### [EXERCISE DESCRIPTION]
Set down, please, exactly the lines below that run from the line with "structure Completion where" to the line with "A bulk descriptor", both lines included.
── RECORDS FOR PROCESSING ──
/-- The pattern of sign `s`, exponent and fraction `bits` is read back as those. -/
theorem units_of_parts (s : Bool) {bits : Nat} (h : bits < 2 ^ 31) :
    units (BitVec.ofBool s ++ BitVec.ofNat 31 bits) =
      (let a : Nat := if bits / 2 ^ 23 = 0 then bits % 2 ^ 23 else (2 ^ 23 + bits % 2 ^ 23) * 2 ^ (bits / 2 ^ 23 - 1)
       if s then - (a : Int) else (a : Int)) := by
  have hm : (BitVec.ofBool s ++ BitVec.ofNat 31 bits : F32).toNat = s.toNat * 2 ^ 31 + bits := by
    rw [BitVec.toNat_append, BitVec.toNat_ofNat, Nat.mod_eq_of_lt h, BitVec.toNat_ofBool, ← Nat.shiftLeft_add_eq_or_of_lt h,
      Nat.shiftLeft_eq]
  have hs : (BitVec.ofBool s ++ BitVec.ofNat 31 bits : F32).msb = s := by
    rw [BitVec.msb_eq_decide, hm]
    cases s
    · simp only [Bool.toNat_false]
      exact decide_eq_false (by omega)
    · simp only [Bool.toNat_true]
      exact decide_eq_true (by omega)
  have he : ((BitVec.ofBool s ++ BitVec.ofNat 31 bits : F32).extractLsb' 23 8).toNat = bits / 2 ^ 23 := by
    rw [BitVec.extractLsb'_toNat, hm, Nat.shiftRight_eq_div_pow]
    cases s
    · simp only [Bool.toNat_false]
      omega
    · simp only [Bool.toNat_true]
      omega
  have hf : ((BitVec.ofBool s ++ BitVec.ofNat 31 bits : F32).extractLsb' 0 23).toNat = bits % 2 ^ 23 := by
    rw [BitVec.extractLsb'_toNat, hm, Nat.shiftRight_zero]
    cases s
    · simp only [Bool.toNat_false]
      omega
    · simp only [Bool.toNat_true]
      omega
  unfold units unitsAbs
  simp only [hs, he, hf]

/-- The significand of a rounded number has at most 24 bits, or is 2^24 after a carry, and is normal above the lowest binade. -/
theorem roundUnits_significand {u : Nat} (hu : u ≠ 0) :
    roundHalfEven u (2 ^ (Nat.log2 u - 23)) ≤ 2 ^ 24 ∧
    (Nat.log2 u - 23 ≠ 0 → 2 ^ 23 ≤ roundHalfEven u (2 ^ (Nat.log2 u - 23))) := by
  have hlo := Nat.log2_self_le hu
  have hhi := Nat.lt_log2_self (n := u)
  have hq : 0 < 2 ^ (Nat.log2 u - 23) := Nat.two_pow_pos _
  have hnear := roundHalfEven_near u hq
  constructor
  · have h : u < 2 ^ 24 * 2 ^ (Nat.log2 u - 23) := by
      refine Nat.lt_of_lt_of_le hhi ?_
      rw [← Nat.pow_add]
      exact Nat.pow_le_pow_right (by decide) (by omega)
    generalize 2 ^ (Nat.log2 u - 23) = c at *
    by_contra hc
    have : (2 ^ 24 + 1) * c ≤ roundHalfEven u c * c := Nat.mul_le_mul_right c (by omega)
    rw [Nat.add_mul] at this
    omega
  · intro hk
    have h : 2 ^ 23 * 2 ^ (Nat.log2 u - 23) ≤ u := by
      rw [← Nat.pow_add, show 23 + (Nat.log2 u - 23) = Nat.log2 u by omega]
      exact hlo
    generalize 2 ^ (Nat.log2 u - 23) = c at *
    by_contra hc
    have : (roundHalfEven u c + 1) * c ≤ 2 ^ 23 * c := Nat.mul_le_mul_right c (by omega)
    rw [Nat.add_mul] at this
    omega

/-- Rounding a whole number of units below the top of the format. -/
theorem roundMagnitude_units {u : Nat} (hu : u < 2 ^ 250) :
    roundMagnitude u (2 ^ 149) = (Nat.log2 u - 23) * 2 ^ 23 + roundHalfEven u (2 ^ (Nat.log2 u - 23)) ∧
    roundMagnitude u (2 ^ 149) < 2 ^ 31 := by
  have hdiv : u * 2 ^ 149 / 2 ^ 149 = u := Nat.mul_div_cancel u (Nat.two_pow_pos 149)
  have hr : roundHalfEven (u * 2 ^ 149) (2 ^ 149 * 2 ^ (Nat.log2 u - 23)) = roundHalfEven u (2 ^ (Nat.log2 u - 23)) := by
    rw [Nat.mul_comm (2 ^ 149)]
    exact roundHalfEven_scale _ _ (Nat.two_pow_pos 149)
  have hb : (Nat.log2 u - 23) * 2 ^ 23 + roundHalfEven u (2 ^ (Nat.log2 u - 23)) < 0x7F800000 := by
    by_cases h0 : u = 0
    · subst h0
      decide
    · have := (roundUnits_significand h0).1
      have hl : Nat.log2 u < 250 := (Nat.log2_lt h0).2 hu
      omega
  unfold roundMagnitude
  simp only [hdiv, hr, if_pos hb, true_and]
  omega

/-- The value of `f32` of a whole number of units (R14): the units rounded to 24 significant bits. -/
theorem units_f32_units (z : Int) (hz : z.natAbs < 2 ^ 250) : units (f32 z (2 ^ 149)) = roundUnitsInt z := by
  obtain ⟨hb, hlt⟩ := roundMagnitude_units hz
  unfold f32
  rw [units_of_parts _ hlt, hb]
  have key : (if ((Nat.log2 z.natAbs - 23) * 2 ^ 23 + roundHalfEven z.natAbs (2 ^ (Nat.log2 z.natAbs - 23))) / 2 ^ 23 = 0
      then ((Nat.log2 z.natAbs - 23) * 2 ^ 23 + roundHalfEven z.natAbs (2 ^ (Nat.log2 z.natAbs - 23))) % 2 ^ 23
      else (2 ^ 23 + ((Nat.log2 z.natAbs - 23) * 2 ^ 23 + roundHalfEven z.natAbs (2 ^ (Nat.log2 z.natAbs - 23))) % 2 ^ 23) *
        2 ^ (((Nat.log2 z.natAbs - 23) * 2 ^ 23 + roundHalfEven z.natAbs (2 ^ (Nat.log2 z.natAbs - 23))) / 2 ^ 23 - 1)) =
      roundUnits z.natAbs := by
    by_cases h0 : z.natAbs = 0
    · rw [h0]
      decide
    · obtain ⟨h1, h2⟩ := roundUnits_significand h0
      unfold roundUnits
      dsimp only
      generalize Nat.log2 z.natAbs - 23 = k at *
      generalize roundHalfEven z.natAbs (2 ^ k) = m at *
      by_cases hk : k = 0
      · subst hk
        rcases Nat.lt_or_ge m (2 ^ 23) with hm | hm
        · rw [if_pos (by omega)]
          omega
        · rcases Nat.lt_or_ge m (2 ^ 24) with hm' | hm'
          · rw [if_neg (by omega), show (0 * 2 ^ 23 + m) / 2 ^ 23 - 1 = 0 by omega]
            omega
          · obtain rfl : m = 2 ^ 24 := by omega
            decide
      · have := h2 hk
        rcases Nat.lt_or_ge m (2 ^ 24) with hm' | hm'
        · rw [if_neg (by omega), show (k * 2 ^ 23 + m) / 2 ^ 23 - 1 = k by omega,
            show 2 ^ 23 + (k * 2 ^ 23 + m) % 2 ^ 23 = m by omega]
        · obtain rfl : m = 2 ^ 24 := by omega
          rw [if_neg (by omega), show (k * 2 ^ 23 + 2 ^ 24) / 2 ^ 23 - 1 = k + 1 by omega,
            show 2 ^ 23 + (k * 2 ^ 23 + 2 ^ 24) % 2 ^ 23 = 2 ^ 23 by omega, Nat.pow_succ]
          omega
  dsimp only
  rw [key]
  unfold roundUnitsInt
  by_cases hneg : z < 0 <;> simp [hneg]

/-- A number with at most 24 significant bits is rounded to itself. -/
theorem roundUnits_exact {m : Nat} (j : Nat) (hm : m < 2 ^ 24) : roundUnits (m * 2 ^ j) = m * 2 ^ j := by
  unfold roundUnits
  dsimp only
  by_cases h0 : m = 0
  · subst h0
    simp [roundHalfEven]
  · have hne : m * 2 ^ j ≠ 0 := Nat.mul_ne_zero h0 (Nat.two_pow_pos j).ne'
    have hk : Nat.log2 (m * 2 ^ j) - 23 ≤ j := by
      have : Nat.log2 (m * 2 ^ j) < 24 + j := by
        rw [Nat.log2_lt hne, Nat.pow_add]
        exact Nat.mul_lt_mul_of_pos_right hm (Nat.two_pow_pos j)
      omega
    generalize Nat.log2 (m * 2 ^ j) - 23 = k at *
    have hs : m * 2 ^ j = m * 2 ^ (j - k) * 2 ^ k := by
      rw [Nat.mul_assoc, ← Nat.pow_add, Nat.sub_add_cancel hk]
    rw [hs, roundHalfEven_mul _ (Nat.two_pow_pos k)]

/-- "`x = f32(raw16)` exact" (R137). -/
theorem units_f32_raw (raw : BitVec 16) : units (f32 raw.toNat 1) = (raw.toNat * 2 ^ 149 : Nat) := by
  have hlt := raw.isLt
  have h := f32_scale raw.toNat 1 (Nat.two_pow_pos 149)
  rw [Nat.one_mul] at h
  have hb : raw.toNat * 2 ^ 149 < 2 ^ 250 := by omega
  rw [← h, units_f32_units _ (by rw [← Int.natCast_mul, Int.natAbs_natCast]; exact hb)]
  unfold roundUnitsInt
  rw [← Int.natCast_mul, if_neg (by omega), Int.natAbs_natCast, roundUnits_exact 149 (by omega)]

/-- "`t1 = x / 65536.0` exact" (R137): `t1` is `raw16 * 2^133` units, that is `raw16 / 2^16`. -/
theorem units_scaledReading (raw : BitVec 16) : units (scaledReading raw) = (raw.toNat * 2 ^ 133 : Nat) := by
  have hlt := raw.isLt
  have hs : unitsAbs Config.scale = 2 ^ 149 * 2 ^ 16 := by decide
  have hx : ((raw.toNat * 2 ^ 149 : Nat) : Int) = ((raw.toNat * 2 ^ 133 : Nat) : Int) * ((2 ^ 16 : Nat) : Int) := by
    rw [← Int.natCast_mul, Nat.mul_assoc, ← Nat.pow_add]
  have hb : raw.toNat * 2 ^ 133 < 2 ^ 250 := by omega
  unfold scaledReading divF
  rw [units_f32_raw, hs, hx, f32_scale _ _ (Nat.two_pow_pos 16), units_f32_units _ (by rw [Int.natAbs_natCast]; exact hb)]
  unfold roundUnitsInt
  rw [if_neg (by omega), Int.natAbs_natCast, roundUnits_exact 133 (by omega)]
───
── RECORDS FOR PROCESSING ──
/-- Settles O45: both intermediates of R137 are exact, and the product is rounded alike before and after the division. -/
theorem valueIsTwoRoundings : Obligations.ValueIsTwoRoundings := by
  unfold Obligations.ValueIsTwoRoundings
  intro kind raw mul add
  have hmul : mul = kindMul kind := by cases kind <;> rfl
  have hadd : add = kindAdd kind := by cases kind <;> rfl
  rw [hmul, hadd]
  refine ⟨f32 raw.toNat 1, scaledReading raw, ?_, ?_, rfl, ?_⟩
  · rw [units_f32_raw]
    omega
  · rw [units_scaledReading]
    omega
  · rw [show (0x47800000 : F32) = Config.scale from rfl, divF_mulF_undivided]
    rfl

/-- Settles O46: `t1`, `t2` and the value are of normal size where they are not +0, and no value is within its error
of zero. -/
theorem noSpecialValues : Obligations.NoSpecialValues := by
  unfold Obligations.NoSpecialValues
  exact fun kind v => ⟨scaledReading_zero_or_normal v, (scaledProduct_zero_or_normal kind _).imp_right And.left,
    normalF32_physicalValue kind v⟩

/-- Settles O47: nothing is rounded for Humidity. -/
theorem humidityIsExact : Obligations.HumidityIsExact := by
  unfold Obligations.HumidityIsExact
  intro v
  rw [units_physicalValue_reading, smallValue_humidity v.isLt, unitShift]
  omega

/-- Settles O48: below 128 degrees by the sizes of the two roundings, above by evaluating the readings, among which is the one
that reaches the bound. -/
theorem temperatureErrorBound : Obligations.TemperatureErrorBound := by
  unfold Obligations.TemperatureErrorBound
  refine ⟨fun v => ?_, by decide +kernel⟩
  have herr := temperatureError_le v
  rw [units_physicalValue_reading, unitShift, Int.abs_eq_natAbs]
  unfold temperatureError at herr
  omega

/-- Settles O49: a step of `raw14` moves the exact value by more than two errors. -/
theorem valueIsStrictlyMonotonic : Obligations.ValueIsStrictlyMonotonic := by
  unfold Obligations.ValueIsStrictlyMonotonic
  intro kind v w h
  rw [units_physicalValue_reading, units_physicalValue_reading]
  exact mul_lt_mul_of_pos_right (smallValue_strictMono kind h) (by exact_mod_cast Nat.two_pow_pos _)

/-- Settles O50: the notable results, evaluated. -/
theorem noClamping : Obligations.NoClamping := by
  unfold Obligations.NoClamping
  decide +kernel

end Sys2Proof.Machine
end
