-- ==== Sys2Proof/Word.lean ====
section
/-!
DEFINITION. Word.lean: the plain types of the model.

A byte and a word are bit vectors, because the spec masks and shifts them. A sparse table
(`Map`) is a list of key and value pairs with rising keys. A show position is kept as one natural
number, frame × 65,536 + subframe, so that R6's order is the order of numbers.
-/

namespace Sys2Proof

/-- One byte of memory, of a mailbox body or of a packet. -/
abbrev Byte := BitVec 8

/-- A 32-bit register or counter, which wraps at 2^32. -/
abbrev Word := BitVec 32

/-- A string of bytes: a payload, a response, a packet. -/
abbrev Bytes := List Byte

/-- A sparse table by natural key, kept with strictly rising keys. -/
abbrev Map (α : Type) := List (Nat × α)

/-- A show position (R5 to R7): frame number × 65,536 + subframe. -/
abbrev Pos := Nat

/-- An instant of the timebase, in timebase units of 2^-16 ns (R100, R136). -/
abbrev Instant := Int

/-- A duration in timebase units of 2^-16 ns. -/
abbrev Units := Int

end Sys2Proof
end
───
── RECORDS FOR PROCESSING ──
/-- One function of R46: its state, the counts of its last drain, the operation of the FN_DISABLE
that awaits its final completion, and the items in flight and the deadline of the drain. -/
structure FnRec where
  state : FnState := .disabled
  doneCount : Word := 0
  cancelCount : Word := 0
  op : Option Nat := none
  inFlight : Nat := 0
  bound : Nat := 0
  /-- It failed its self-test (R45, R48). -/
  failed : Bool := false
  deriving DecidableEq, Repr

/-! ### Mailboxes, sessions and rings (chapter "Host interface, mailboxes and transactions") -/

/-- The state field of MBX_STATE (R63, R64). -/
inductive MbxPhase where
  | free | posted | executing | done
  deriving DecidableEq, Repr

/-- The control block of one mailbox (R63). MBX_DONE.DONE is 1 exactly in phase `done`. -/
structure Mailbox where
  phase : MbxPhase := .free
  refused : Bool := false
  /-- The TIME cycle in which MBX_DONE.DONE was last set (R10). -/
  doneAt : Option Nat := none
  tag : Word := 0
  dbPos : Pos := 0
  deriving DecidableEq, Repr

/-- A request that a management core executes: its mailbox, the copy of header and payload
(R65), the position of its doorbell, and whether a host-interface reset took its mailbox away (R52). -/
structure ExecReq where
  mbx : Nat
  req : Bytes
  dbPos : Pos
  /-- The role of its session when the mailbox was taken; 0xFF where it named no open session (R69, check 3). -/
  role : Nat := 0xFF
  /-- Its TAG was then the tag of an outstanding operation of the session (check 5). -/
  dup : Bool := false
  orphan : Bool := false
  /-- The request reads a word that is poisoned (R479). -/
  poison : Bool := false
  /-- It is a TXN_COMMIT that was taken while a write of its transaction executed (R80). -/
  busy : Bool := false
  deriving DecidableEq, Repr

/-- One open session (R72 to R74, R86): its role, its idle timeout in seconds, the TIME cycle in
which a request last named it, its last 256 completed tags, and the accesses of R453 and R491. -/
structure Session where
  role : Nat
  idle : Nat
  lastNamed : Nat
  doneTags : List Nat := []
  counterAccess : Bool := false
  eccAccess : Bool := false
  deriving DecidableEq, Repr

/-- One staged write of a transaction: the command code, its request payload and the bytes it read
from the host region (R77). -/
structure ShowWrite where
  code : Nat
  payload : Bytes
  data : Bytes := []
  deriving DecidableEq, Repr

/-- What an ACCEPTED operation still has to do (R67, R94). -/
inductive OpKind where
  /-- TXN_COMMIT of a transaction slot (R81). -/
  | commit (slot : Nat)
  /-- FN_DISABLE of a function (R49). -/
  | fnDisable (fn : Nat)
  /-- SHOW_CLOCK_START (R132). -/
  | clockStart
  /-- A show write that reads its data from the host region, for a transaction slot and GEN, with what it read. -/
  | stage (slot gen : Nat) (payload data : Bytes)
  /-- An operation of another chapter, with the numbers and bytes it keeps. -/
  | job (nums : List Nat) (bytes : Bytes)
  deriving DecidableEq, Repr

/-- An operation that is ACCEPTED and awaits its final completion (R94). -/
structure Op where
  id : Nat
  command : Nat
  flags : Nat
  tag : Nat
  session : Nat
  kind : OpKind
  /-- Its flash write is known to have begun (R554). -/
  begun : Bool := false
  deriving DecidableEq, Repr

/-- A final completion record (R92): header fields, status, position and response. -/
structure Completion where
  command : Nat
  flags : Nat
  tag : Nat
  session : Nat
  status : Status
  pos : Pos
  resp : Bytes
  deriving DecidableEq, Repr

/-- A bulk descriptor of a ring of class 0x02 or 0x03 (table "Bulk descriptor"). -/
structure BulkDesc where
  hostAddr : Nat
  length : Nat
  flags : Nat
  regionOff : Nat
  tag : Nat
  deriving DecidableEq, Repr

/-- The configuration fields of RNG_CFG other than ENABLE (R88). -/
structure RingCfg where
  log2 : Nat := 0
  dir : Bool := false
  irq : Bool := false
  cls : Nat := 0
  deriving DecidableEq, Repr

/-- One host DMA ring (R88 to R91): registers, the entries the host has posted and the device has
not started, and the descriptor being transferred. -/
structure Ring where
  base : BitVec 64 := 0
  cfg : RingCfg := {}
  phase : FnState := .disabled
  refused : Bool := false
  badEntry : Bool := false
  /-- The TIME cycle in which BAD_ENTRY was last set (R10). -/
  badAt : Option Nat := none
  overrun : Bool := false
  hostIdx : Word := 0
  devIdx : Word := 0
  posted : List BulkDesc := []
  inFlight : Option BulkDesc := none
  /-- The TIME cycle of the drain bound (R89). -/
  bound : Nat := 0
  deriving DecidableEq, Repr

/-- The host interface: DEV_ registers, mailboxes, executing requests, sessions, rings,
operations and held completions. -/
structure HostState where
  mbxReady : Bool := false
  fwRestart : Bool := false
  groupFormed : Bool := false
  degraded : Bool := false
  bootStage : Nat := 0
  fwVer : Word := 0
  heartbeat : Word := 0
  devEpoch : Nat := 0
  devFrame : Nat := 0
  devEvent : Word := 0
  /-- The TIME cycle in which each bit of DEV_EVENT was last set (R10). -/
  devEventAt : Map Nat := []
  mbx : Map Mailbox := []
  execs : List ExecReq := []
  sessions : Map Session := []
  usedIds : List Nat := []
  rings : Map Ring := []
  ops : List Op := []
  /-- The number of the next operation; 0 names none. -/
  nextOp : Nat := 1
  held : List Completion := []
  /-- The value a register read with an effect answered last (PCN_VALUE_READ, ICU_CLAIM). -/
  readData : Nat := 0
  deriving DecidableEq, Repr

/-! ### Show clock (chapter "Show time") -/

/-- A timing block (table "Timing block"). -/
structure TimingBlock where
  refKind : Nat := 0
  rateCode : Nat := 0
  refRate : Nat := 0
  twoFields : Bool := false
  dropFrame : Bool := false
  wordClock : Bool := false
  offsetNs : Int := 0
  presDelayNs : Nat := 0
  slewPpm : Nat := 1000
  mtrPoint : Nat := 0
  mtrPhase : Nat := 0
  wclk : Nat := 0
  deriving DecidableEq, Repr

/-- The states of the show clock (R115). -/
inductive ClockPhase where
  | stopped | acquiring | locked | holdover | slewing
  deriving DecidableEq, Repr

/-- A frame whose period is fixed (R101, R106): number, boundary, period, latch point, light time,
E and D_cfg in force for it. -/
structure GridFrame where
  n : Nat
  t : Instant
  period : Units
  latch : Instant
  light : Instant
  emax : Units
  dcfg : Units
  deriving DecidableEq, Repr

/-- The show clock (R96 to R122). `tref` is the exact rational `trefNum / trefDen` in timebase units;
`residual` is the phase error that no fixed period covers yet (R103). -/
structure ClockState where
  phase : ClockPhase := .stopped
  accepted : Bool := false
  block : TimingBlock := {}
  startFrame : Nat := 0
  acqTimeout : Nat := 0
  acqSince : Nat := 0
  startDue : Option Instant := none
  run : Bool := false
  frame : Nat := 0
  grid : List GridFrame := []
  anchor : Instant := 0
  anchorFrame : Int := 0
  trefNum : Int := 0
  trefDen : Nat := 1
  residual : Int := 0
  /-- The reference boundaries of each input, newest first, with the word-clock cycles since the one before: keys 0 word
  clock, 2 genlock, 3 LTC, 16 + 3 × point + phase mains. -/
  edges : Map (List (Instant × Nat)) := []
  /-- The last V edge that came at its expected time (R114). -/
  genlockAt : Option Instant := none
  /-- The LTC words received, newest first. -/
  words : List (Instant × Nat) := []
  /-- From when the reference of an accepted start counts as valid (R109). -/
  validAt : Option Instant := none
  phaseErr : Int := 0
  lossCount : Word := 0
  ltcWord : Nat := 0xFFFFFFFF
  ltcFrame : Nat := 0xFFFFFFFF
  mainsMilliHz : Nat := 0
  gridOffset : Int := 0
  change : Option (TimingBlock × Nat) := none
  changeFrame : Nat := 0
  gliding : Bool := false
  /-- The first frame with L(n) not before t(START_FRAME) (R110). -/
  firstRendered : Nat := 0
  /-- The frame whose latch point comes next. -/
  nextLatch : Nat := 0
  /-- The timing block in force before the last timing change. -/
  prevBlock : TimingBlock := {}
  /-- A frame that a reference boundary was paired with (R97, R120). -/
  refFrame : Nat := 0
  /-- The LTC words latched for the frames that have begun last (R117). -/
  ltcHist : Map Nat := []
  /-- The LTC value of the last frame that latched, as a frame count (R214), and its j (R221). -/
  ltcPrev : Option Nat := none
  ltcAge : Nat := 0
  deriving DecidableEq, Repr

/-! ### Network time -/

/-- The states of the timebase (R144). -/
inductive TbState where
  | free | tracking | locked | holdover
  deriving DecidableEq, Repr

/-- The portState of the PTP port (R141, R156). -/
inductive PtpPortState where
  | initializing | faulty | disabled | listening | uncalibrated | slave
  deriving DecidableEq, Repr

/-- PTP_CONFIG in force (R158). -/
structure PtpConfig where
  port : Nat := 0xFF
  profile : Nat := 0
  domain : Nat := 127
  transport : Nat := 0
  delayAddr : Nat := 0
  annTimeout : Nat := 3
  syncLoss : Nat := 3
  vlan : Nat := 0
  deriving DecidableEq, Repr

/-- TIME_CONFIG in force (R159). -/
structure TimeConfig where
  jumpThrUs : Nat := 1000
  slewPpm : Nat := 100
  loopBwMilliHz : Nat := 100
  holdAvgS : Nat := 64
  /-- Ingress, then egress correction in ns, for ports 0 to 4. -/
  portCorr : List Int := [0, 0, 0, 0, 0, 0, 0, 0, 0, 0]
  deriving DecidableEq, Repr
───
### [SOLVED PROBLEM]
structure Completion where
  command : Nat
  flags : Nat
  tag : Nat
  session : Nat
  status : Status
  pos : Pos
  resp : Bytes
  deriving DecidableEq, Repr

/-- A bulk descriptor of a ring of class 0x02 or 0x03 (table "Bulk descriptor"). -/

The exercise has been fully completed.